With recent UDMA CompactFlash reaching throughputs of Ultra ATA/133 (UDMA 6), choosing an appropriate
CompactFlash reader to take advantage of such speeds is mission critical.
The point of high performance UDMA CompactFlash is speeding digital photography work-flows, which in the past
were bottlenecked by digital media's read write speeds. While competing digital media cards employ slow serial
busses, CompactFlash's parallel bus based off the PC Card standard have allowed for upward speed increases
culminating with UDMA 6 CompactFlash cards like the Sandisk Extreme IV Ducati edition. Reading RAW DSLR files off
CompactFlash as quickly as possible, especially in the field, is of paramount importance for professional
photographers. For professional photographers, photojournalists, and serious amateur photographers USB 2.0 based
readers aren't up to the task.
While USB 2.0's theoretical 480Mbp/s (60MBp/s) throughput should be sufficient for UDMA 4 CompactFlash, real
throughput is significantly less.

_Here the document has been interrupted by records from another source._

/-- The ranges of an operation that is no collective. -/
def State.engRanges (s : State) (strand : Nat) : EngKind → List Range
  | .lin dst src n => [{ src := .here src, dst := .here dst, n := n }]
  | .peer idx get ofs loc n =>
    if get then [{ src := .peer idx ofs, dst := .here loc, n := n }] else [{ src := .here loc, dst := .peer idx ofs, n := n }]
  | .pat dst src p =>
    (List.range p.planes).flatMap fun q => (List.range p.rows).map fun r =>
      { src := .here (rowStart src (q * p.sps + r * p.srs)), dst := .here (rowStart dst (q * p.dps + r * p.drs)), n := p.rowb }
  | .gather dst base list rows rowb =>
    (List.range rows).map fun i =>
      { src := .here (base + s.gatherIndex strand (list + 4 * i) * rowb), dst := .here (dst + i * rowb), n := rowb }
  | .coll .. => []

/-! ### Reporting (R249, R259, R260) -/

/-- CNT of a class. -/
def Strand.cnt (st : Strand) (k : OpClass) : Nat := (st.ops.filter fun o => o.cls == k).length

/-- Issue number of the next operation of a class. -/
def Strand.nextNum (st : Strand) (k : OpClass) : Nat := st.issued.getD k.ctorIdx 0

/-- An operation is issued: its number, and its counter one higher. -/
def Strand.issueOp (st : Strand) (k : OpClass) : Strand :=
  { st with
    ops := st.ops ++ [{ cls := k, num := st.nextNum k }]
    issued := lset st.issued k.ctorIdx (st.nextNum k + 1) }

/-- Report the finished operations of a class in issue order (R249). -/
def Strand.report (st : Strand) (k : OpClass) : Nat → Strand
  | 0 => st
  | fuel + 1 =>
    match st.ops.find? fun o => o.cls == k with
    | some o =>
      if o.done then
        let st := { st with ops := st.ops.filter fun x => x != o }
        (match o.fail with
          | some e => { st with fails := st.fails ++ [(k, o.num, e)] }
          | none => st).report k fuel
      else st
    | none => st

/-- The class cause of a failure (R259). -/
def classCause (k : OpClass) (e : Fail) : Cause :=
  match k with
  | .m => e.cause
  | .c => .copyFault
  | .g => .gatherFault
  | .x => .collFault

/-- Bits of AF_INFO (Table 10.4). -/
def afInfoWord (k : OpClass) (num : Nat) (e : Fail) : Word :=
  BitVec.ofNat 32 (e.cause.code.toNat + k.ctorIdx * 256 + e.kind * 1024 + num % 4096 * 4096)

/-- The trap of the oldest unconsumed failure of a class: it fills the failure record and is consumed (R259). -/
def State.failTrap (s : State) (strand : Nat) (k : OpClass) : Option (State × Trap) :=
  (s.strand? strand).bind fun st =>
    (st.fails.find? fun f => f.1 == k).map fun f =>
      let e := f.2.2
      (s.modStrand strand fun st =>
        { st with
          fails := st.fails.filter fun x => x != f
          afAddr := e.addr, afDone := if e.done < 2 ^ 32 then BitVec.ofNat 32 e.done else 0xFFFFFFFF
          afInfo := afInfoWord k f.2.1 e },
       { cause := classCause k e, addr := e.addr })

/-- A parked fibre traps at the instruction it waits at. -/
def State.trapWaiter (s : State) (k : Nat) (t : Trap) : State :=
  match s.fib? k, s.strand? (fibStrand k) with
  | some f, some st =>
    let m := st.mask f.laneSet (tri1 s.cycle)
    (s.modFib k fun f => { f with after := none, pubs := [] }).takeTrap k { t with word := some f.word } m 0
  | _, _ => s

/-- A WAITC, or what waits as one, whose counter is low enough: a failure traps it, else it is done (R255, R259, R268). -/
def State.waitcDone (s : State) (k : Nat) (cls : OpClass) : State :=
  match s.failTrap (fibStrand k) cls with
  | some (s', t) => s'.trapWaiter k t
  | none => (s.syncPoint k).waitDone k

/-- Serve the fibres of a strand that wait for a class. -/
def State.waitcServe (s : State) (strand : Nat) (cls : OpClass) : State :=
  match s.strand? strand with
  | none => s
  | some st =>
    st.paths.foldl
      (fun a p =>
        match p.2.wait with
        | .waitc kl n =>
          if kl == cls && decide (((a.strand? strand).map (·.cnt cls)).getD 0 ≤ n) then a.waitcDone (mkFib strand p.1) cls else a
        | _ => a) s

/-- An operation has finished, with a failure or without: what can be reported is, and who waits goes on (R249, R260). -/
def State.finishOp (s : State) (strand : Nat) (k : OpClass) (num : Nat) (fail : Option Fail) : State :=
  let s := s.modStrand strand fun st =>
    { st with ops := st.ops.map fun o => if o.cls == k && o.num == num then { o with done := true, fail := fail } else o }
  let s := s.modStrand strand fun st => st.report k (st.ops.length + 1)
  let s := s.count (strandCluster strand) 0x2C 1
  let s := if fail.isSome then s.count (strandCluster strand) 0x2D 1 else s
  (s.waitcServe strand k).tryEndStrand strand

/-! ### Collectives (R267) -/

/-- Bits of an element of a collective. -/
def collBits (t : AType) : Nat :=
  match t with
  | .f16 | .bf16 => 16
  | t => atypeBits t

/-- Reduce elements in rank order (R267). -/
def collReduce (t : AType) (rop : Nat) (es : List Nat) : Nat :=
  match atypeFmt t with
  | some f =>
    if rop = 0 then (dotRnd f [] (es.map f.val) .rne).1
    else es.tail.foldl (fun a b => atomFloat f (if rop = 1 then .min else .max) a b) (es.headD 0)
  | none =>
    let op : AtomOp := match rop with
      | 0 => .add
      | 1 => .min
      | 2 => .max
      | 3 => .and
      | 4 => .or
      | _ => .xor
    es.tail.foldl (fun a b => atomNew op t a b 0) (es.headD 0)

/-- Elements of a member's source and of its destination. -/
def collSpan (op : CollOp) (members n : Nat) (root : Bool) : Nat × Nat :=
  match op with
  | .allred => (n, n)
  | .allgat => (n, members * n)
  | .redsct => (members * n, n)
  | .bcast => (if root then n else 0, n)
  | .a2a => (members * n, members * n)

/-- The elements member `k` receives from the sources by rank. -/
def collResult (op : CollOp) (t : AType) (rop root k n : Nat) (src : List (List Nat)) : List Nat :=
  let at_ := fun (r i : Nat) => (src.getD r []).getD i 0
  let ranks := List.range src.length
  match op with
  | .allred => (List.range n).map fun i => collReduce t rop (ranks.map fun r => at_ r i)
  | .allgat => ranks.flatMap fun r => (List.range n).map (at_ r)
  | .redsct => (List.range n).map fun i => collReduce t rop (ranks.map fun r => at_ r (k * n + i))
  | .bcast => (List.range n).map (at_ root)
  | .a2a => ranks.flatMap fun r => (List.range n).map fun i => at_ r (k * n + i)

/-- Every operation queued in the device, with its cluster. -/
def State.allOps (s : State) : List (Nat × EngOp) := s.clusters.flatMap fun c => c.2.copies.map fun o => (c.1, o)

/-- The launch and skein index of a strand. -/
def State.strandMember (s : State) (strand : Nat) : Option (Nat × Nat) :=
  (s.skein? (strandSkein strand)).map fun k => (k.launch, k.index)

/-- The skein indices of a group of a launch in rank order. -/
def State.groupOfLaunch (s : State) (launch g : Nat) : List Nat :=
  (((tget? s.launches launch).bind fun l => l.groups[g]?).map (·.2)).getD []

/-- The operations of an instance in rank order, once every member has issued its own. -/
def State.collMembers (s : State) (launch g inst : Nat) : Option (List EngOp) :=
  (s.groupOfLaunch launch g).mapM fun idx =>
    (s.allOps.find? fun o =>
      s.strandMember o.2.strand == some (launch, idx) &&
        (match o.2.kind with
         | .coll _ _ _ _ g' i' _ _ _ => g' == g && i' == inst
         | _ => false)).map (·.2)

/-- What must agree among the members of an instance: SUB, TYPE, ROP, ROOT and c. -/
def EngKind.collSig : EngKind → Option (CollOp × AType × Nat × Nat × Nat)
  | .coll op t rop root _ _ _ _ n => some (op, t, rop, root, n)
  | _ => none

/-- Take an operation out of its queue. -/
def State.dequeue (s : State) (o : EngOp) : State :=
  s.modCluster (strandCluster o.strand) fun cl => { cl with copies := cl.copies.filter fun x => x != o }

/-- An operation of a queue replaced. -/
def State.setEng (s : State) (o : EngOp) : State :=
  s.modCluster (strandCluster o.strand) fun c =>
    { c with copies := c.copies.map fun x => if x.strand == o.strand && x.cls == o.cls && x.num == o.num then o else x }

/-- Whether a byte lies at a peer (Table 7.1). -/
def ByteAt.atPeer (b : ByteAt) : Bool :=
  match b.loc with
  | .mem k => k / 2 ^ 56 == 2
  | .scr .. => false

/-- The bytes of a burst of a collective (R251, R258). A transfer with a peer fails where the peer refuses it (R177, R478), by a free
value. -/
def State.collBytes (s : State) (o : EngOp) (st : Bool) (a i n : Nat) : Except (Cause × Nat) (List ByteAt) :=
  match s.engBytes o.strand o.walks st a i n true with
  | .ok bs => if (bs.any (·.atPeer)) && Config.peerRefuses s.freeCtr then .error (.peerError, a + i) else .ok bs
  | .error e => .error e

/-- A member's source as the engine has read it: the bytes, of which those from `got` on are free values where a burst has failed,
and the places behind an uncorrectable error. -/
structure CollSrc where
  vals : List Byte := []
  bad : List Nat := []
  fail : Option (Cause × Nat) := none
  got : Nat := 0
  logged : List Nat := []

/-- Read a member's source of `len` bytes burst by burst. -/
def State.collRead (s : State) (o : EngOp) (src len : Nat) (m : CollSrc) : Nat → State × CollSrc
  | 0 => (s, m)
  | fuel + 1 =>
    if len ≤ m.got ∨ m.fail.isSome then (s, m)
    else
      let n := min (len - m.got) (4096 - (src + m.got) % 4096)
      let free := fun (j : Nat) => (Config.freeWord (s.freeCtr + j)).setWidth 8
      match s.collBytes o false src m.got n with
      | .error e =>
        ({ s with freeCtr := s.freeCtr + len }, { m with fail := some e, vals := m.vals ++ (List.range (len - m.got)).map free })
      | .ok bs =>
        let lg := s.logLines o.strand m.logged src m.got bs
        let s := lg.1.goHomeBytes (strandCluster o.strand) bs
        let ix : List (ByteAt × Nat) := bs.zipIdx
        let worse : List Nat := (ix.filter fun b => (s.badByte b.1).isSome).map fun b => m.got + b.2
        let v := ix.map fun b => if b.1.atPeer then free b.2 else s.locRead b.1.loc
        { s with freeCtr := s.freeCtr + 1 + n }.collRead o src len
          { m with
            vals := m.vals ++ v, got := m.got + n, logged := lg.2
            bad := m.bad ++ worse } fuel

Top hard drive manufacturers typically cite USB 2.0's best speed at 33MB/s, or about
half the speed of UDMA 4 CompactFlash, or 25% of UDMA 6 CompactFlash. There are myriad reasons for USB 2.0's
'real world' speeds including: CPU overhead from its master/slave arrangement, NRZI encoding, and inexpensive
chipset implementations. The USB 2.0 UDMA reader used in the benchmarks above uses one of the latest USB
chipsets from Genesys Logic. While a new generation of that chipset should soon be available, we don't foresee it
providing throughput close to half of that of FireWire.
The above tests demonstrate both FireWire 800 and 400 readers are significantly faster for reading CompactFlash
cards by orders of magnitude. When card to computer speed in crucial, always choose a FireWire based
CompactFlash reader or a reader with a comparable bandwidth.